====== Task data ======
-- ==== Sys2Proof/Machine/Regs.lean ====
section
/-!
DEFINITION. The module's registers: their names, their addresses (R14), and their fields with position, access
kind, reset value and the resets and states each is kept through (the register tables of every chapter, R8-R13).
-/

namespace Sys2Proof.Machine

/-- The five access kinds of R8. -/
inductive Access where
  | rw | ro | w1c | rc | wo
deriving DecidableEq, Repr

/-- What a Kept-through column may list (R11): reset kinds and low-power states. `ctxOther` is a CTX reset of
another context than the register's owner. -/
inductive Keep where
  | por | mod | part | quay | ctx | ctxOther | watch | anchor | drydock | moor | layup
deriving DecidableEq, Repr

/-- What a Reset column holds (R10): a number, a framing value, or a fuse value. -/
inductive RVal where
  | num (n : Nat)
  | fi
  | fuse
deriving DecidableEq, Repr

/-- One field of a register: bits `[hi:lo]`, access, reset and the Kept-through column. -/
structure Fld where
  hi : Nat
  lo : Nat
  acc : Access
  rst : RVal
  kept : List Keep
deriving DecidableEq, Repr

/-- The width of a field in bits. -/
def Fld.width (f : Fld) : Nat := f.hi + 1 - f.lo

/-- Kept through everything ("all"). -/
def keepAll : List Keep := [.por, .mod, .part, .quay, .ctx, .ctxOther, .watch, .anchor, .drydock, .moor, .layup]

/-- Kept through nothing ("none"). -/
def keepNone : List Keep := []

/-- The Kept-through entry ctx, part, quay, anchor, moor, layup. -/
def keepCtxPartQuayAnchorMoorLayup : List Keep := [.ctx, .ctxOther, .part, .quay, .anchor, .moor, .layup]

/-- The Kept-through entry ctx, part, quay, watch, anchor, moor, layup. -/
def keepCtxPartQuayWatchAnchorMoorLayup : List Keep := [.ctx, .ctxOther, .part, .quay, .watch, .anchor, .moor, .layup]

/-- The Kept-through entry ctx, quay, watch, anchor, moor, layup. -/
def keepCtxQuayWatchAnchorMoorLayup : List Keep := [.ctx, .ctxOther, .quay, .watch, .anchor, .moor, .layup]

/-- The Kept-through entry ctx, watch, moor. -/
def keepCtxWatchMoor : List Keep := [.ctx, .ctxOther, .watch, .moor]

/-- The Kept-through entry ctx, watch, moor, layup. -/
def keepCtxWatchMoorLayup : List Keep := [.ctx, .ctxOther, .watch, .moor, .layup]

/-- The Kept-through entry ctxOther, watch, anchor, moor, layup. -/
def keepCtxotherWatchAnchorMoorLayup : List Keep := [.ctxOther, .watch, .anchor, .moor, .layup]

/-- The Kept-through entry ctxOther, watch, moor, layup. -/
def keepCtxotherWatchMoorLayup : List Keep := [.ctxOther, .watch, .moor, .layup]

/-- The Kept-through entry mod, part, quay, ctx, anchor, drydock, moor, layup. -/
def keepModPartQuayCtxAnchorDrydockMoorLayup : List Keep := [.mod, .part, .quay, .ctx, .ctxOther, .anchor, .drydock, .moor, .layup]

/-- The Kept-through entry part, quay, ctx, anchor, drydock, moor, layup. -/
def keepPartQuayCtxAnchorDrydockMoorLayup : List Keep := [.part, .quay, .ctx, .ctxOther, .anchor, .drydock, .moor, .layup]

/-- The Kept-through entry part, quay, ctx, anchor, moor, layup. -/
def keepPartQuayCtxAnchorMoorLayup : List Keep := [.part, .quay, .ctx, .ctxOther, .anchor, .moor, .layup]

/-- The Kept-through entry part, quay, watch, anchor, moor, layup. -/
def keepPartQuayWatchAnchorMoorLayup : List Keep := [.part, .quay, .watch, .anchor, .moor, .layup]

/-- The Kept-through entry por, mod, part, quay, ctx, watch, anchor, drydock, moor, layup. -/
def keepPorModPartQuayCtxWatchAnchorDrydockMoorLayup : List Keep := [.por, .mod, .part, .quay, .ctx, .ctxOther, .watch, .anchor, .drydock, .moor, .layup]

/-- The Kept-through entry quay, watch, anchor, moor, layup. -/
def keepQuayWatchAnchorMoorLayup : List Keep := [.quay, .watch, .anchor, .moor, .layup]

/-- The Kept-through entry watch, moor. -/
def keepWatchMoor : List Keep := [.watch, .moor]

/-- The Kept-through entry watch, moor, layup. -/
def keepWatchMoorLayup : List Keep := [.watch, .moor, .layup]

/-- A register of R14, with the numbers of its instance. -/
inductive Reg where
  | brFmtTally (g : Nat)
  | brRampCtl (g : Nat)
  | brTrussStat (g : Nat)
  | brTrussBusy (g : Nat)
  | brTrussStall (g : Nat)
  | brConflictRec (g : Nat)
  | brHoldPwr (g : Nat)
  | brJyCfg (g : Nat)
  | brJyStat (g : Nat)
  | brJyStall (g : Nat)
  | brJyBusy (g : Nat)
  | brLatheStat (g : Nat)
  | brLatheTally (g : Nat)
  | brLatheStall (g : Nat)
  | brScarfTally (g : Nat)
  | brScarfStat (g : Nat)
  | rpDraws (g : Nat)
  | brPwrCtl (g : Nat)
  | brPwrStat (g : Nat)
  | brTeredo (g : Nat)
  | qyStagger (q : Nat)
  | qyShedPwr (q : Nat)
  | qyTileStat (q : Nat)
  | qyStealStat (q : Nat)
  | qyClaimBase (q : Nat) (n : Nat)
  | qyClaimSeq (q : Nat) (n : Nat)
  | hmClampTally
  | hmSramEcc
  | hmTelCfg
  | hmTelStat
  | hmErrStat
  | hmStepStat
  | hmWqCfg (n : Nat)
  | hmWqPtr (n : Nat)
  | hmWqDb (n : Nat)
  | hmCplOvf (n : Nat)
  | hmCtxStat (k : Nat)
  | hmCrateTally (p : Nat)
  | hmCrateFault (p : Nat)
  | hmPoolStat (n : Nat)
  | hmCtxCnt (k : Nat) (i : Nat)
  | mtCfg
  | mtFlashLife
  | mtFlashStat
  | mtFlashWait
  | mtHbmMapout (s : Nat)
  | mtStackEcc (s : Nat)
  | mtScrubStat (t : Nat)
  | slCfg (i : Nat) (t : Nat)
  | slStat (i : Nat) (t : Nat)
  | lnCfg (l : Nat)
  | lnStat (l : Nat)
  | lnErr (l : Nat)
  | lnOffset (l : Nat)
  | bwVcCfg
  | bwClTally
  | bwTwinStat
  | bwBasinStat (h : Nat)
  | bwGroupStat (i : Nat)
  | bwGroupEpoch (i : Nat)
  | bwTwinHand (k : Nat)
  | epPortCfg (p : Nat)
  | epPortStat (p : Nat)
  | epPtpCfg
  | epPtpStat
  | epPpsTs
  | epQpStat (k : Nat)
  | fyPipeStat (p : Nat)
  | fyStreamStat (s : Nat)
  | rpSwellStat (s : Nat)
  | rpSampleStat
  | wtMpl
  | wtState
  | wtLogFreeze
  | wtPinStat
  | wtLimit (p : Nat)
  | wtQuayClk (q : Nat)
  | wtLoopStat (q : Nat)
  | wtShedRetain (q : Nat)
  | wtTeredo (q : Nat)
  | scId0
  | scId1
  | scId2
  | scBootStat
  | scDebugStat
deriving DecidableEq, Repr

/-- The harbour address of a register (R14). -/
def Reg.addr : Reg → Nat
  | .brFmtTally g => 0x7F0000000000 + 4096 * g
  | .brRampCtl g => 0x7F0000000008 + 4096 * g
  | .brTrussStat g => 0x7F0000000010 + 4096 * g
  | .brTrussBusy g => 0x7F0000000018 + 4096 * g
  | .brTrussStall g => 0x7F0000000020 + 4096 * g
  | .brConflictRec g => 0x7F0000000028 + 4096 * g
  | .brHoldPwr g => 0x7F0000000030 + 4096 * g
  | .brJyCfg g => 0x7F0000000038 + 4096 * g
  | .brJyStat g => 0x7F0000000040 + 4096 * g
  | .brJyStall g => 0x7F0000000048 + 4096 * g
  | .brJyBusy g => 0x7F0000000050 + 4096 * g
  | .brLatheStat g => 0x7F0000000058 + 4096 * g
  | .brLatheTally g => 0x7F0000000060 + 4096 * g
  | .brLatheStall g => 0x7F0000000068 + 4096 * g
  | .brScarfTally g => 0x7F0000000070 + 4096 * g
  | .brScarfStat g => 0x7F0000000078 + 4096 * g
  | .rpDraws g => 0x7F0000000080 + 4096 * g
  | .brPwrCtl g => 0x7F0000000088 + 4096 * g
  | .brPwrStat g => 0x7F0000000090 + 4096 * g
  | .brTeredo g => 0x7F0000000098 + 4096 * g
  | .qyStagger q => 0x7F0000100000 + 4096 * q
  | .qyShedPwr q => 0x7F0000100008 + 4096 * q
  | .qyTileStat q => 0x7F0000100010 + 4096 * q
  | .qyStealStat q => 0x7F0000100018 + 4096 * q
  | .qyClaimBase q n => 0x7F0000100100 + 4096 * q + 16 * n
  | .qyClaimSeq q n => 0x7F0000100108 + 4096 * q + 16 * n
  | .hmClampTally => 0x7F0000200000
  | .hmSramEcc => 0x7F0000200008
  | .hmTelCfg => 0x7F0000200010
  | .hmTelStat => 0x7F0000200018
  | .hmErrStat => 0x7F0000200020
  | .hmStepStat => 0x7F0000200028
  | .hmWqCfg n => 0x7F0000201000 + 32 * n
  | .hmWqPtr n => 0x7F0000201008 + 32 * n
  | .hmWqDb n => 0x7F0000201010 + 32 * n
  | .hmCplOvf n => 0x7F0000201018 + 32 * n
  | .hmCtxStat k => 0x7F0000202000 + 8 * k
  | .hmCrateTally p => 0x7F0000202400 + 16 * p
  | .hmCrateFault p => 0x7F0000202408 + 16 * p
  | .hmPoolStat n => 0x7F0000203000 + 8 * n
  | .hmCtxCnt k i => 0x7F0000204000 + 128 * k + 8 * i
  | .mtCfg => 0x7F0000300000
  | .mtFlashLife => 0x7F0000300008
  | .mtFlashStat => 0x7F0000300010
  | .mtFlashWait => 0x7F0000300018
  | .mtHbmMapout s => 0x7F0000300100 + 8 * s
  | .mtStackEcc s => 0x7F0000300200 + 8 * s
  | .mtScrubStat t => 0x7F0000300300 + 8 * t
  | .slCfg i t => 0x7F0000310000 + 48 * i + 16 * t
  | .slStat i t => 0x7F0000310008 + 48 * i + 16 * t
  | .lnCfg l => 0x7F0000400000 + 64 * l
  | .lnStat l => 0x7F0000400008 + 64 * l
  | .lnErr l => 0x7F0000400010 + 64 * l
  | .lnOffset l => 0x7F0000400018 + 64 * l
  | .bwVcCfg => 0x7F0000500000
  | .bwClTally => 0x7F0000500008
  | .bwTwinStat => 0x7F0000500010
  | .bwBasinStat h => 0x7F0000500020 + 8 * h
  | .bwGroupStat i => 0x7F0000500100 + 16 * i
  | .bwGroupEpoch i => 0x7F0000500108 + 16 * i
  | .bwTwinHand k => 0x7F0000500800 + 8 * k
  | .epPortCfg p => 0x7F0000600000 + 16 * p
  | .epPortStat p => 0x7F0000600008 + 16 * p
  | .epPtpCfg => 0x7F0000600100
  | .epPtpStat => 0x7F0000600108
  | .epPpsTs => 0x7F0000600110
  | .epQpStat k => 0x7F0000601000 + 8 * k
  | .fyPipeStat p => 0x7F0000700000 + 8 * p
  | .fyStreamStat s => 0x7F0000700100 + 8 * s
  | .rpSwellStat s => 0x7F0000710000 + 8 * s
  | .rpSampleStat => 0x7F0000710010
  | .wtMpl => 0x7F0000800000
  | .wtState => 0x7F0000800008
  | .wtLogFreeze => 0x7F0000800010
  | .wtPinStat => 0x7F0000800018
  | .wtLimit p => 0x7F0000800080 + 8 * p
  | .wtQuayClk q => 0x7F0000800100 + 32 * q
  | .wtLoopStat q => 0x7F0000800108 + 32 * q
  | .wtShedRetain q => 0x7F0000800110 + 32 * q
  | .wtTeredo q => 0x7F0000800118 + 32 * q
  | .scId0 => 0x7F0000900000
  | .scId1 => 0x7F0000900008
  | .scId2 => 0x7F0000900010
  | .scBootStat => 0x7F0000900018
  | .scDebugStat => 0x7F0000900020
======
■ Activity: Among the records above, extract exactly the lines from the line with "entry watch, moor, layup. -/" to the line with "brRampCtl (g : Nat)", both lines included, and leave out the rest.

■ Task solution:
/-- The Kept-through entry watch, moor, layup. -/
def keepWatchMoorLayup : List Keep := [.watch, .moor, .layup]

/-- A register of R14, with the numbers of its instance. -/
inductive Reg where
  | brFmtTally (g : Nat)
  | brRampCtl (g : Nat)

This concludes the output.